Static figures: viz/hidden_codes.png (final 2-bit assignment),
viz/weights.png (the converged tie pattern), viz/training_curves.png
(4-panel: accuracy, separation, weight norm, MSE — with restart markers
at epochs 80 and 160).
encoder-3-parity
encoder-3-parity/ · yes (KL = log 2 visible-only; RBM drops to 0.10)

3-bit even-parity. The point of this stub is the visible-only Boltzmann
hits a hard floor of KL = log 2 ≈ 0.693 (it can only memorize
even-cardinality marginals); adding a single hidden unit drops KL to
0.10, demonstrating why hidden units matter for non-linear concepts. The
GIF shows both runs side-by-side so the floor is visible.
encoder-4-3-4
encoder-4-3-4/ · yes (60% error-correcting / 30 seeds)

Over-complete encoder — 3 hidden bits to encode 4 patterns, leaving room for an error-correcting code to emerge. At the right seed the network finds the even-parity codeset (Hamming distance ≥ 2 between any two codes); 60% of seeds find a code with the EC property.
encoder-8-3-8
encoder-8-3-8/ · yes (16/20 = exact paper parity)

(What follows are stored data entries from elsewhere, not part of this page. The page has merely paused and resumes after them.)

/-! ## Bytes and promises (R321) -/

/-- Bytes that one run of an entry moves, from its word 0x00; a GATHER or SCATTER leaves out the positions of `skip`. -/
def entryBytes (skip : Nat → Bool) (x : Nat) : Nat :=
  match x % 256 with
  | 0x10 => (bits x 31 16 + 1) * (bits x 41 32 + 1) * (bits x 51 42 + 1) * (bits x 61 52 + 1)
  | 0x11 | 0x12 => bits x 31 16 * ((List.range (bits x 15 8 + 1)).filter (fun k => !skip k)).length
  | _ => 0

/-- The first words of a chain from an entry up to its END; what cannot be read ends it. Bytes that a peer has yet to send are asked for, and what
stands behind others is waited for. -/
def scanChain (rd : Nat → State → Except Stop (Nat × State)) : Nat → Nat → State → Except Stop (List (Nat × Nat) × State)
  | 0, _, s => .ok ([], s)
  | n + 1, i, s =>
    match rd i s with
    | .error (.absent _ _ _ _) => .ok ([], s)
    | .error (.peer home h m) => .error (.peer home h m)
    | .error x => if x.final then .ok ([], s) else .error x
    | .ok (x, s1) =>
      if [0x10, 0x11, 0x12, 0x13, 0x20, 0x21, 0x22].contains (x % 256) then (scanChain rd n (i + 1) s1).map (fun r => ((i, x) :: r.1, r.2))
      else .ok ([], s1)

/-- How often an entry is still to run, the present run included: `loops` are those that enclose it, outermost first, as index, BACK and COUNT,
`entry` the entry that the job has reached and `c` the count of each LOOP in progress. -/
def runsLeft (entry : Nat) (c : Nat → Nat) (e : Nat) : List (Nat × Nat × Nat) → Nat
  | [] => if entry ≤ e then 1 else 0
  | (i, back, count) :: rest =>
    let full := rest.foldl (fun n l => n * l.2.2) 1
    if i < entry then 0
    else if entry < back then count * full
    else (count - 1 - c i) * full + runsLeft entry c e rest

/-- The LOOPs of a chain that enclose an entry, outermost first. -/
def loopsAround (l : List (Nat × Nat)) (e : Nat) : List (Nat × Nat × Nat) :=
  (l.filter (fun x => x.2 % 256 == 0x20 && bits x.2 31 16 ≤ e && e < x.1)).reverse.map (fun x => (x.1, bits x.2 31 16, max 1 (bits x.2 63 32)))

/-- Bq of a job alone: the bytes still to be moved (R321). -/
def State.left (s : State) (j : EngJob) : Nat :=
  let w := s.wgBy j.wid
  let skip (on : Bool) (k : Nat) : Bool := on && (match j.cb with | some b => bitOf w.cb[b].toNat k | none => false)
  let c (i : Nat) : Nat := ((j.loops.find? (fun l => l.1 == i)).map (fun l => l.2.2.1)).getD 0
  if !j.unfinished then 0
  else
    j.scan.foldl (fun r e =>
      let n := runsLeft j.entry c e.1 (loopsAround j.scan e.1)
      let each := entryBytes (skip j.keep) e.2
      let now := if j.started then entryBytes (fun _ => false) e.2 - j.moved else entryBytes (skip (j.keep || j.resume || j.state == 5)) e.2
      r + (if e.1 = j.entry then now + (n - 1) * each else n * each)) 0

/-- E(t) of a job (R321). -/
def promise (s : State) (plaza : Nat) (j : EngJob) (t : Nat) : Nat :=
  let ahead := (s.plaza plaza).jobs.filter (fun k => k.key != j.key &&
    (k.state == 2 || k.state == 3 || (k.state == 1 && (j.prio < k.prio || (k.prio == j.prio && k.serial < j.serial)))))
  t + 300 + (s.left j + ahead.foldl (fun r k => r + s.left k) 0 + 99) / 100

def jobWord (id : BitVec 8) (t : Nat) : W64 := BitVec.ofNat 64 (id.toNat * 2 ^ 56 + t % 2 ^ 56)

/-! ## Accesses of a job (R310, R315, R316) -/

/-- A base as the engine adds to it: a signed local offset or a handle. -/
def baseAdd (isLocal : Bool) (b : W64) (d : Int) : W64 :=
  if isLocal then b + ofInt64 d else handleOf (indexOf b) (((offsetOf b : Int) + d) % (2 ^ 48 : Int)).toNat

/-- An access lies in a region of the job card (R310). -/
def inCard (j : EngJob) (w : Workgroup) (isLocal write : Bool) (a : W64) (n : Nat) : Bool :=
  let lo : Int := if isLocal then (w.lbase : Int) + a.toInt else (offsetOf a : Int)
  j.regions.any (fun r => r.isLocal == isLocal && (isLocal || r.buf == indexOf a) && (r.lo : Int) ≤ lo && lo + n ≤ r.hi &&
    (r.write || !write))

/-- The plaza byte address of a local access of an engine, or its fault (R315). -/
def engLocal (s : State) (plaza : Nat) (w : Workgroup) (off : Int) (n : Nat) : Except Stop Nat :=
  if off < 0 ∨ off + n > w.localLen then .error (.code 0x04)
  else if ((s.plaza plaza).badBank (w.lbase + off.toNat) n).isSome then .error (.code 0x0F)
  else .ok (w.lbase + off.toNat)

def engLocalRead (s : State) (plaza : Nat) (w : Workgroup) (off : Int) (n : Nat) : Except Stop (List Byte) :=
  match engLocal s plaza w off n with
  | .error x => .error x
  | .ok x =>
    match s.localRead plaza x n with
    | some bs => .ok bs
    | none => .error (.code 0x0D)

/-- Bytes of a buffer read in place, but for those of a peer, which stand in `got` once it has answered. -/
def readGot (who : Requester) (got : List (W64 × List Byte)) (asid : Nat) (h : W64) (n : Nat) :
    Nat → List Byte → State → Except Stop (List Byte × State)
  | 0, acc, s => .ok (acc, s)
  | k + 1, acc, s =>
    if n ≤ acc.length then .ok (acc, s)
    else
      let h1 := handleAdd h acc.length
      let m := min (n - acc.length) (512 - offsetOf h1 % 512)
      match got.find? (fun g => g.1 == h1 && g.2.length == m) with
      | some g => readGot who got asid h n k (acc ++ g.2) s
      | none =>
        match readPiece who asid h1 m s with
        | .ok (bs, s1) => readGot who got asid h n k (acc ++ bs) s1
        | .error x => .error x

/-- A read by a job, from local memory or a buffer. -/
def engRead (plaza : Nat) (w : Workgroup) (j : EngJob) (isLocal : Bool) (a : W64) (n : Nat) (s : State) :
    Except Stop (List Byte × State) :=
  if isLocal then (engLocalRead s plaza w a.toInt n).map (fun bs => (bs, s)) 
  else readGot (.engine plaza j.key) j.got j.asid a n (n / 512 + 2) [] s

/-- A checked read. -/
def engCardRead (plaza : Nat) (w : Workgroup) (j : EngJob) (isLocal : Bool) (a : W64) (n : Nat) (s : State) :
    Except Stop (List Byte × State) :=
  if inCard j w isLocal false a n then engRead plaza w j isLocal a n s else .error (.code 0x06)

/-- Engine data for a buffer, granule by granule. -/
def sendData (plaza : Nat) (j : EngJob) (core : Nat) (pos : Option Nat) : Nat → W64 → List Byte → State → Except Stop State
  | 0, _, _, s => .ok s
  | k + 1, h, bs, s =>
    if bs.isEmpty then .ok s
    else
      match s.tableEntry j.asid (indexOf h) with
      | none => .error (.code 0x08)
      | some e =>
        let home := (homeLoc s.conf.lc e (offsetOf h)).home
        if homeDead s e home then .error (.code 0x0D)
        else
          let m := 512 - offsetOf h % 512
          sendData plaza j core pos k (handleAdd h m) (bs.drop m)
            (s.send core (if e.tier = 3 then peerCore j.asid e.peer home else home) 3
              (.engine plaza j.key j.asid pos h (bs.take m)))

The information-theoretic minimum: 8 patterns through 3 hidden bits
(log2(8) = 3). Hits the paper’s reported 16/20 success rate exactly.
GIF tracks the 8 hidden codes spreading to the 8 corners of {0, 1}^3.
encoder-40-10-40
encoder-40-10-40/ · yes (exceeds paper: 100% vs 98.6%)

Scale stress-test of the same recipe. With 40 patterns through 10 hidden bits the local-minima problem softens (lots of valid codes) and CD-k recovers cleanly — modern sampling actually beats the 1985 simulated- annealing number. The GIF shows the speed/accuracy curve pulling above the paper baseline.
Rumelhart, Hinton & Williams (1986) — Learning internal representations by error propagation
xor
xor/ · yes (qualitative, paper ~558 epochs / median 730)

The canonical 2-bit XOR. The decision-surface panel shows the network slicing the unit square along the anti-diagonal once the hidden layer has shaped two well-placed half-planes. Loss curve has the characteristic flat-then-fall shape XOR is famous for.
n-bit-parity
n-bit-parity/ · yes (qualitative; thermometer code partial)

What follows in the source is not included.